I was walking with a group of friends, some old, some new. We were walking the 135 miles from Philadelphia to Washington, D.C., to ask Congress to please – finally – pass a health-care reform bill.
It was a good group, with four to eight people walking at any given time. (I had to miss Day 1 because of a prior commitment.) As we walked along, we talked a lot, and we chanted some. “What do we want? Health care!” That sort of thing. But there were also quiet times, when I was left alone with my blisters and my thoughts as we walked down the road.
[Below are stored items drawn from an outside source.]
/-! The agents -/

/-- The agent of the table's row in which an event stands (`60_exceptions.md` R89). -/
def giverOf : Mnemonic → Agent
  | .edgeA => .buttonLineA
  | .edgeB => .buttonLineB
  | .tick => .tickSource
  | .frame => .frameRequester
  | .accept => .transport
  | .encode => .host
  | .reset => .host

theorem gives_iff_eq_giverOf (agent : Agent) (m : Mnemonic) : agent.gives m = true ↔ agent = giverOf m := by
  cases m <;> cases agent <;> simp [Agent.gives, giverOf]

/-! The obligations -/

/-- Settles O32: an edge, a TICK and an ENCODE each complete, with an update that commutes with that of ACCEPT. -/
theorem otherUnitsEventsCommuteWithAccept : Obligations.OtherUnitsEventsCommuteWithAccept := by
  intro i s notFrame notReset
  cases i with
  | edgeA ts => exact execAll_accept_comm (fun _ => rfl) (acceptWith_edge _ .a (acceptWith_countUp _) ts s)
  | edgeB ts => exact execAll_accept_comm (fun _ => rfl) (acceptWith_edge _ .b (acceptWith_countDown _) ts s)
  | tick ts =>
    refine execAll_accept_comm (exec_tick ts) ?_
    rw [acceptWith_hbLast]
    split
    · exact acceptWith_setHeartbeat _ s ts
    · rfl
  | frame => exact absurd rfl notFrame
  | accept => rfl
  | encode g r b => exact execAll_accept_comm (fun _ => rfl) (acceptWith_setEncWord _ s _)
  | reset => exact absurd rfl notReset

/-- Settles O40: both presses are accepted in either order; at 9 the step up is lost if it comes first, and strictly
between the bounds no step is lost. -/
theorem orderOfSimultaneousPressesShowsOnlyAtABound : Obligations.OrderOfSimultaneousPressesShowsOnlyAtABound := by
  intro s ta tb freshA freshB
  have runAB := execAll_edgeA_edgeB freshA freshB
  have runBA := execAll_edgeB_edgeA freshA freshB
  refine ⟨fun nine => ⟨⟨_, runAB, ?_⟩, ⟨_, runBA, ?_⟩⟩, fun pos below is order => ?_⟩
  · rw [counter_after_edgeA_edgeB, nine]; rfl
  · rw [counter_after_edgeB_edgeA (by omega) nine.le, nine]
  · rcases List.perm_pair.mp order with rfl | rfl
    · refine ⟨_, runAB, BitVec.eq_of_toNat_eq ?_, by simp, by simp⟩
      rw [counter_after_edgeA_edgeB, if_pos below, Nat.add_sub_cancel]
    · exact ⟨_, runBA, BitVec.eq_of_toNat_eq (counter_after_edgeB_edgeA pos below.le ta tb), by simp, by simp⟩

/-- Settles O52. -/
theorem eachEventHasOneGivingAgent : Obligations.EachEventHasOneGivingAgent := by
  refine ⟨fun m => ⟨giverOf m, ?_, fun other => (gives_iff_eq_giverOf other m).mp⟩, fun m => ?_⟩
  · exact (gives_iff_eq_giverOf _ m).mpr rfl
  · simp [Agent.gives]

end Sys2Proof.Machine
end

section
/-! Reset and hazards (`70_reset_and_hazards.md`): an empty sequence leaves the block waiting (R93), and RESET forgets both
buttons' last edges and the frame in flight (R94). -/

namespace Sys2Proof.Machine

/-! An idle frame -/

/-- With no frame in flight, no event but FRAME starts one or lets a word leave: an ACCEPT finds nothing valid, RESET clears
the frame again, and the other events are not marked W for the frame. -/
theorem exec_idle_of_ne_frame {i : Instr} (ne : i ≠ .frame) {s t : State} (idle : s.frameBusy = false)
    (h : exec i s = .next t) : t.hist = s.hist ∧ t.frameBusy = false := by
  cases i with
  | frame => exact absurd rfl ne
  | accept =>
    obtain rfl : acceptWith Config.built s = t := Host.Outcome.next.inj h
    rw [acceptWith_idle _ idle]
    exact ⟨rfl, idle⟩
  | reset =>
    rw [← Host.Outcome.next.inj h]
    exact ⟨rfl, rfl⟩
  | edgeA | edgeB | tick | encode =>
    have same : StateCell.frame.same t s := exec_next_same h (by simp [cellsWritten, Instr.mnemonic])
    exact ⟨exec_hist_of_ne_accept (by nofun) h, same.1.trans idle⟩

theorem execAll_idle_of_ne_frame {is : List Instr} (noFrame : ∀ i ∈ is, i ≠ .frame) {s : State}
    (idle : s.frameBusy = false) : ∃ t, execAll is s = .next t ∧ t.hist = s.hist ∧ t.frameBusy = false := by
  induction is generalizing s with
  | nil => exact ⟨s, rfl, rfl, idle⟩
  | cons i is ih =>
    obtain ⟨ne, rest⟩ := List.forall_mem_cons.mp noFrame
    obtain ⟨u, e⟩ := exec_next_of_ne_frame ne s
    obtain ⟨kept, idle'⟩ := exec_idle_of_ne_frame ne idle e
    obtain ⟨t, run, kept', idle''⟩ := ih rest idle'
    exact ⟨t, (execAll_cons_next e).trans run, kept'.trans kept, idle''⟩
I found myself thinking of the Wizard of Oz. Or perhaps fantasizing would be a better word. As the cars whizzed past us, I pictured us walking on the Yellow Brick Road, on our way to Oz, where we’d meet the Wizard and get things fixed up. We had several Dorothies. I thought of myself as the Tin Man – quite stiff, but nothing that couldn’t be fixed with an oil can. We needed a Toto dog in a basket. We talked about that a lot, but never got one.
We did better in the Wizard department. On Day 8 of our walk, we got to Washington, where we were joined by hundreds of supporters for the last leg, from Union Station to a rally in the Dirksen Senate Office Building.
At the rally we were joined by six U.S. Senators – or Wizards, as I prefer to call them. Majority Leader Reid spoke to us, as did Senators Dodd, Harkin, Specter, Casey, and Sherrod Brown.
I was glad to hear their words. We walkers were all very tired, and our feet hurt, but there was a euphoria in that room. I heard later that a “virtual march” on Day 8 had generated 1 million messages – phone, fax, email – to Congressional offices in support of health-care reform.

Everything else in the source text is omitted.